Two enormous works hang on a wall of their own, circular pieces easily six feet in diameter. They seem to map out a planet arising from an artist’s active mind, something nobody will ever see until the ink splashes down on the paper.

            While Belmar brings to life imaginary scenes of an otherworldly galaxy, Nina Jerome takes her inspiration from the very forests of her residence. Her exhibition, titled “Entangled,” showcases the order-in-chaos of nature. One piece, made up of 9 individual panels, measures 7 feet, 6 inches by 7 feet, 6 inches. The enormous grid of panels features a tangle of blue, gray and black vines, throwing themselves about the piece with wild abandon unique to the wilderness of New England. The compositions range from dream-like scenes of invading vines and branches to a beautifully life-like rendering of a tree trunk wound up in reddish vines. This piece, called “Entangled Spring,” is accompanied by a charcoal sketch, “Study for Entangled Spring,” which provides a unique and interesting look in at the progression of a piece that many people might assume was an unplanned product of a creative mind. The bones of “Entangled Spring” are evident in the study, and it is clear that one is the product of another. Though “Entangled Spring” is a depiction of the wild tendencies of the brush, there is a certain harmony in the disarray of the vines swarming around the trunk. It’s an interesting composition and one that is certainly worth a visit on its own.

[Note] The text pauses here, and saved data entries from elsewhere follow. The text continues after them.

-- ==== Sys2Proof/Machine/Sched.lean ====
section
/-! DEFINITION. Binding and admission of teams (R166, R180, R386 to R389), pre-emption (R394 to R399), retirement (R174 to R177), context
stops (R307, R308) and the end of a grid (R176, R384). -/

namespace Sys2Proof.Machine

open Sys2Proof

/-! ### The save region (R386, R397) -/

/-- Rounds up to a multiple of 256. -/
def up256 (n : Nat) : Nat := (n + 255) / 256 * 256
/-- Lanes of a team, helpers among them (R21). -/
def Grid.allLanes (g : Grid) : Nat := (g.lanes + 3) / 4 * 4
/-- Bytes reserved for a team's image, with every tile entry held (R386, R397). -/
def Grid.imageSize (g : Grid) : Nat :=
  256 + up256 (512 * g.ngroups) + up256 ((64 + 4 * g.nreg) * g.allLanes) + 2048 + 16384 + 512 + up256 128 + g.localSize
/-- Bytes reserved for a gang's image: the state of R320 (R397; log entry 12). -/
def gangImageSize : Nat := 524288 + 524288 + up256 (1024 * 8) + 2 * (32768 + 2048 + 64) + 256 + up256 (16 * 64)

/-! ### Gangs and unbound teams -/

/-- Key of a gang. -/
def gangKey (grid gang : Nat) : Nat := grid * 2 ^ 32 + gang
/-- The teams of a team's gang that the state holds. -/
def State.gangTeams (s : State) (t : Nat) : List Nat :=
  (s.teams.filter (fun e => e.2.grid == (s.team t).grid && decide (s.gangOf e.1 = s.gangOf t))).map Prod.fst
/-- Teams that wait to be bound again, of a grid and a gang. -/
def State.waitingTeams (s : State) (g gang : Nat) : List (Nat × Team) :=
  s.images.filter (fun e => e.2.grid == g && e.2.teamid / (s.grid g).gangSize == gang)
/-- The teams of a gang that are bound or running. -/
def State.gangMembers (s : State) (g gang : Nat) : List (Nat × Team) :=
  s.teams.filter (fun e => e.2.grid == g && e.2.teamid / (s.grid g).gangSize == gang)
/-- A member of the gang is still being saved, or retires: its teams are bound again once it has gone. -/
def State.gangLeaving (s : State) (g gang : Nat) : Bool :=
  (s.gangMembers g gang).any (fun e => e.2.phase == .saving || e.2.phase == .stage1 || e.2.phase == .stage2)
/-- The gang of a grid that is bound next: that of its lowest unbound %teamid (R387). -/
def State.nextGang (s : State) (g : Nat) : Option Nat :=
  let x := s.grid g
  let old := ((s.images.filter (fun e => e.2.grid == g)).map (fun e => e.2.teamid)).filter (fun t => !s.gangLeaving g (t / x.gangSize))
  let new := if x.nextTeam < x.teamCount then [x.nextTeam] else []
  ((old ++ new).min?).map (fun t => t / x.gangSize)
/-- A grid starves where it has had no team bound for STARVE and has one to bind (R399; log entry 74). -/
def State.starved (s : State) (g : Nat) : Bool := decide ((s.grid g).lastBind + usNs (s.param 3) ≤ s.ns) && (s.nextGang g).isSome
/-- Effective priority of a grid (R399). -/
def State.effectivePrio (s : State) (g : Nat) : Nat := if s.starved g then 3 else (s.grid g).prio
/-- Save-region bytes for some teams of a gang that hold no reservation, and for the gang's image where no member holds one (R386). -/
def State.imageSpace (s : State) (g gang n : Nat) : Nat :=
  let x := s.grid g
  if s.saveSize = 0 ∨ n = 0 then 0
  else n * x.imageSize +
    (if x.matrix && !(s.waitingTeams g gang ++ s.gangMembers g gang).any (fun e => e.2.backed) then gangImageSize else 0)
/-- Save-region bytes the next gang of a grid needs: none for teams that hold their reservation (R386). -/
def State.bindSpace (s : State) (g gang : Nat) : Nat :=
  let x := s.grid g
  let old := s.waitingTeams g gang
  s.imageSpace g gang (if old.isEmpty then min x.gangSize (x.teamCount - gang * x.gangSize) else (old.filter (fun e => !e.2.backed)).length)
/-- Whether Trara could bind the next gang of a grid on a die, as far as the save region and the grid allow. -/
def State.canBind (s : State) (g die : Nat) : Bool :=
  match Tab.find s.grids g with
  | none => false
  | some x =>
    x.stop.isNone && x.dies.contains die &&
    (match s.nextGang g with
     | none => false
     | some k => s.bindSpace g k == 0 || decide (s.saveUsed + s.bindSpace g k ≤ s.saveSize))
/-- Trara binds from the grid of highest effective priority, the earliest accepted first (R399). -/
def State.bindsFirst (s : State) (g die : Nat) : Bool :=
  s.grids.all (fun e => e.1 == g || !s.canBind e.1 die ||
    decide (s.effectivePrio e.1 < s.effectivePrio g) ||
    (s.effectivePrio e.1 == s.effectivePrio g && (decide ((s.grid g).acceptedAt < e.2.acceptedAt) ||
      (e.2.acceptedAt == (s.grid g).acceptedAt && decide (g < e.1)))))
/-- The lowest free team slot of a core (R386). -/
def State.freeSlot (s : State) (die core : Nat) : Option Nat :=
  (List.range 16).find? (fun k => !(s.teams.any (fun e => e.2.die == die && e.2.core == core && e.2.slot == k)))
/-- The core on which a member of a gang is bound, by the core named for the gang (R387, R389). -/
def bindCore (g : Grid) (core teamid : Nat) : Nat :=
  if g.det then core / 4 * 4 + teamid % g.lcores % 4
  else if g.gangSize = 1 then core
  else core / 4 * 4 + (core % 4 + teamid % g.gangSize) % 4
/-- In deterministic mode every logical cluster has one physical cluster of its own (R389). -/
def State.detPlaces (s : State) (g die core teamid : Nat) : Bool :=
  let x := s.grid g
  !x.det || s.teams.all (fun e => e.2.grid != g ||
    decide ((e.2.teamid % x.lcores / 4 = teamid % x.lcores / 4) = (e.2.die = die ∧ e.2.core / 4 = core / 4)))
/-- Replaces a team's key wherever other state names the team. -/
def State.rekey (s : State) (old new : Nat) : State :=
  let one (t : Nat) : Nat := if t = old then new else t
  { s with
    upd := s.upd.map (fun e => (e.1, { e.2 with team := one e.2.team })),
    sent := s.sent.map (fun e => (e.1, { e.2 with team := one e.2.team })),
    queues := s.queues.map (fun e => (e.1, { e.2 with msgs := e.2.msgs.map (fun m => { m with team := one m.team }) })),
    tileImages := s.tileImages.map (fun e => (one e.1, e.2)) }
/-- Binds one team (R386, R388). A new record of a team that holds no image yet has one reserved, where a save region is set. The members
of a gang carry the RELEASE of its lowest %teamid (R387; log entry 68). -/
def State.bindTeam (s : State) (g die core teamid slot : Nat) : State :=
  let x := s.grid g
  let n := s.nextKey
  let s := { s with nextKey := n + 1 }
  match s.images.find? (fun e => e.2.grid == g && e.2.teamid == teamid) with
  | some (old, t) =>
    let t : Team := { t with die := die, core := core, slot := slot, phase := .bound, release := if t.resume then 0 else t.release,
                             backed := t.backed || s.saveSize != 0 }
    ({ s with images := Tab.erase s.images old, teams := Tab.set s.teams n t } : State).rekey old n
  | none =>
    let t : Team :=
      { Team.zero with grid := g, teamid := teamid, die := die, core := core, slot := slot, phase := .bound,
                       release := x.t0 + x.stagger * min (teamid / x.gangSize * x.gangSize) 65535, backed := s.saveSize != 0 }
    { s with teams := Tab.set s.teams n t }
/-- BIND_RECORD: Trara binds the next gang of a grid on a die, at a core of its choice (R386, R387). -/
def execBindRecord (g die core : Nat) (s : State) : Host.Outcome State Fault Refusal :=
  .next (if !s.ready || 208 ≤ core || 4 ≤ die || !s.canBind g die || !s.bindsFirst g die then s else
    match s.nextGang g with
    | none => s
    | some gang =>
      let x := s.grid g
      let cl := die * 52 + core / 4
      let old := (s.waitingTeams g gang).map (fun e => e.2.teamid)
      let ids := if old.isEmpty then (List.range (min x.gangSize (x.teamCount - gang * x.gangSize))).map (gang * x.gangSize + ·) else old
      let spots := ids.map (fun t => (t, bindCore x core t, s.freeSlot die (bindCore x core t)))
      let here := s.gangMembers g gang
      if spots.any (fun p => p.2.2.isNone) || ids.any (fun t => !s.detPlaces g die (bindCore x core t) t)
          || here.any (fun e => e.2.die != die || e.2.core != bindCore x core e.2.teamid)
          || (x.matrix && here.isEmpty && (s.last cl).holder.isSome) then s
      else
        let need := s.bindSpace g gang
        let s := if !x.matrix || !here.isEmpty then s else
          let l := Tab.getD s.gangImages (gangKey g gang) Last.zero
          ({ s with gangImages := Tab.erase s.gangImages (gangKey g gang) } : State).setLast cl { l with holder := some (g, gang) }
        let s := spots.foldl (fun s p => s.bindTeam g die p.2.1 p.1 (p.2.2.getD 0)) s
        let s := { s with saveUsed := s.saveUsed + need }
        s.setGrid g { x with lastBind := s.ns, nextTeam := if old.isEmpty then min x.teamCount ((gang + 1) * x.gangSize) else x.nextTeam })

/-! ### Admission (R166, R180) -/

/-- Teams of a core that hold its resources. -/
def State.coreTeams (s : State) (core : Nat) : List (Nat × Team) := s.teams.filter (fun e => e.2.gcore == core && e.2.resident)
/-- Occupied group contexts of a partition. -/
def State.heldContexts (s : State) (core p : Nat) : List Nat :=
  (s.coreTeams core).flatMap (fun e => e.2.groups.filterMap (fun g => if !g.2.retired ∧ g.2.partition = p then some g.2.context else none))
/-- Places the groups of a team from a base partition, each in the lowest free context (R166). -/
def placeGroups (held : Nat → List Nat) (base : Nat) : List Nat → List (Nat × Nat × Nat) → Option (List (Nat × Nat × Nat))
  | [], acc => some acc
  | g :: gs, acc =>
    let p := (base + g) % 4
    let used := held p ++ (acc.filter (fun e => e.2.1 == p)).map (fun e => e.2.2)
    match (List.range 12).find? (fun c => !used.contains c) with
    | some c => placeGroups held base gs (acc ++ [(g, p, c)])
    | none => none
/-- The partition with the most free contexts, the lowest on a tie (R166). -/
def basePartition (held : Nat → List Nat) : Nat := [1, 2, 3].foldl (fun b p => if (held p).length < (held b).length then p else b) 0
/-- The lowest offset of a core's local memory at which a region fits (R180). -/
def State.placeRegion (s : State) (core size : Nat) : Option Nat :=
  let rs := (s.coreTeams core).map (fun e => (e.2.base, (s.grid e.2.grid).localSize))
  let fits (b : Nat) : Bool := decide (b + size ≤ 393216) && rs.all (fun r => decide (b + size ≤ r.1) || decide (r.1 + r.2 ≤ b) || size == 0)
  ((0 :: rs.map (fun r => r.1 + r.2)).filter fits).min?
/-- The next allocation tag of a core, which skips 0 and the tags held there (R180). -/
def State.nextTag (s : State) (core : Nat) : Nat :=
  let held := (s.coreTeams core).map (fun e => e.2.tag)
  let c := Tab.getD s.tagCounter core 0
  (((List.range 18).map (fun i => (c + 1 + i) % 2 ^ 16)).find? (fun n => n != 0 && !held.contains n)).getD 1
/-- A group at group start (R13, R14, R21): its lanes stand at the entry, helper lanes among them. -/
def freshGroup (x : Grid) (g partition context entry cycle : Nat) (sig : Sig) : Group :=
  let n := min 32 (x.lanes - 32 * g)
  let all := min 32 ((n + 3) / 4 * 4)
  let word (v k : Nat) : Word := BitVec.ofNat 32 (v / 2 ^ (32 * k))
  { Group.zero with
    s := [(0, word x.record 0), (1, word x.record 1), (2, word x.args 0), (3, word x.args 1)],
    exited := BitVec.ofNat 32 (2 ^ 32 - 2 ^ all),
    lanes := (List.range all).map (fun l => (l, { Lane.zero with pc := BitVec.ofNat 64 entry, helper := decide (n ≤ l), since := cycle + 1, sig := sig })),
    partition := partition, context := context }
/-- The unreleased signatures of a team's lanes (R374, R397). -/
def Team.unreleased (t : Team) : Sig := t.groups.foldl (fun a e => e.2.lanes.foldl (fun a l => a.or l.2.sig) a) t.carry
/-- Starts a team (R13, R14, R180). A team restarted by a flush begins at IDEM_ENTRY in its idempotent region (R315). -/
def startTeam (x : Grid) (t : Team) (places : List (Nat × Nat × Nat)) (base tag cycle ns : Nat) : Team :=
  let entry := if t.inRegion then t.idemEntry.toNat else x.entry
  { Team.zero with
    grid := t.grid, teamid := t.teamid, die := t.die, core := t.core, slot := t.slot, phase := .running, release := t.release, backed := t.backed,
    groups := places.map (fun p => (p.1, freshGroup x p.1 p.2.1 p.2.2 entry cycle t.carry)), base := base, tag := tag, gate := true,
    inRegion := t.inRegion, idemEntry := t.idemEntry, admitted := ns, terr := t.terr }
/-- Resumes a saved team (R396). The next release of each of its lanes covers the saved signatures (R374). -/
def resumeTeam (t : Team) (places : List (Nat × Nat × Nat)) (base tag cycle ns : Nat) : Team :=
  { t with
    phase := .running, base := base, tag := tag, gate := true, admitted := ns, issueLog := [], resume := false, action := 0, redecide := false,
    groups := t.groups.map (fun e =>
      let x := e.2
      let p := (places.find? (fun q => q.1 == e.1)).map Prod.snd
      (e.1, { x with partition := (p.getD (x.partition, x.context)).1, context := (p.getD (x.partition, x.context)).2,
                     lanes := x.lanes.map (fun l => (l.1, { l.2 with since := cycle + 1, sig := t.unreleased })) })) }
/-- Whether a bound team's time for admission has come on its core: no earlier record of the core waits, and no drain of its grid holds the
core (R386, R388, R396). -/
def State.admitDue (s : State) (t : Nat) : Bool :=
  let x := s.team t
  x.phase == .bound && decide (x.release ≤ s.now / 100) && (s.grid x.grid).stop.isNone
    && s.teams.all (fun e => !(e.2.gcore == x.gcore && e.2.phase == Phase.bound && decide (e.1 < t)))
    && s.teams.all (fun e => !(e.2.gcore == x.gcore && e.2.grid == x.grid && e.2.action == 1))
/-- The saved tile entries with which a team comes back. -/
def State.savedTiles (s : State) (t : Nat) : List (Nat × Tile) := if (s.team t).resume then Tab.getD s.tileImages t [] else []
/-- The contexts and the region a bound team finds on its core, where its resources are free (R166, R180, R396). -/
def State.admitRoom (s : State) (t : Nat) : Option (List (Nat × Nat × Nat) × Nat) :=
  let x := s.team t
  let g := s.grid x.grid
  let held := s.heldContexts x.gcore
  let ids := if x.resume then (x.groups.filter (fun e => !e.2.retired)).map Prod.fst else List.range g.ngroups
  match placeGroups held (basePartition held) ids [], s.placeRegion x.gcore g.localSize with
  | some ps, some base => if (s.savedTiles t).any (fun e => (Tab.find s.tiles (tileKey x.gcore e.1)).isSome) then none else some (ps, base)
  | _, _ => none
/-- Whether the admission of a bound team is in turn: it is due, the die's rate permits, and no team with an earlier bind record that could be
admitted waits on its die (R386, R427). -/
def State.admitTurn (s : State) (t : Nat) : Bool :=
  let x := s.team t
  s.admitDue t && decide ((s.admits.filter (fun e => e.1 == x.die && decide (s.ns < e.2 + usNs 1))).length < s.param 5)
    && s.teams.all (fun e => !(decide (e.1 < t) && e.2.die == x.die && s.admitDue e.1 && (s.admitRoom e.1).isSome))
/-- TEAM_ADMIT: the core admits the bound team whose turn it is, once its resources are free (R166). A team that a flush has discarded starts
again on a core without L1 copies, as a saved one resumes (R374). -/
def execTeamAdmit (t : Nat) (s : State) : Host.Outcome State Fault Refusal :=
  .next (if !s.admitTurn t then s else
    let x := s.team t
    let g := s.grid x.grid
    let core := x.gcore
    let tiles := s.savedTiles t
    match s.admitRoom t with
    | some (ps, base) =>
      let tag := s.nextTag core
      let s := { s with tagCounter := Tab.set s.tagCounter core tag,
                        admits := s.admits.filter (fun (e : Nat × Nat) => decide (s.ns < e.2 + usNs 1)) ++ [(x.die, s.ns)] }
      let s := if g.first then s else (s.setGrid x.grid { g with first := true }).statusPut x.grid 0x10 (leBytes 8 (s.now / 100))
      if x.resume then
        let s := s.setTeam t (resumeTeam x ps base tag s.cycle s.ns)
        let s := tiles.foldl (fun s e => s.setTile (tileKey core e.1) { e.2 with team := t, slot := x.slot }) s
        ({ s with tileImages := Tab.erase s.tileImages t } : State).dropL1 core .all
      else
        let s := s.setTeam t (startTeam g x ps base tag s.cycle s.ns)
        if x.inRegion then s.dropL1 core .all else s
    | none => s)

            The UMaine Museum of Art will display these exhibitions until Dec. 21 of this year. From Joanne Freeman’s “Untitled 1,” a small but incredible array of bold colors and hard-edged forms, to the extra-terrestrial dreamscape nature of Joan Belmar’s work, there’s an exhibition for just about every taste. Admission is free, and with its location in Bangor, the Museum of Art is a solid hit for anybody looking for a cultural activity on the weekend.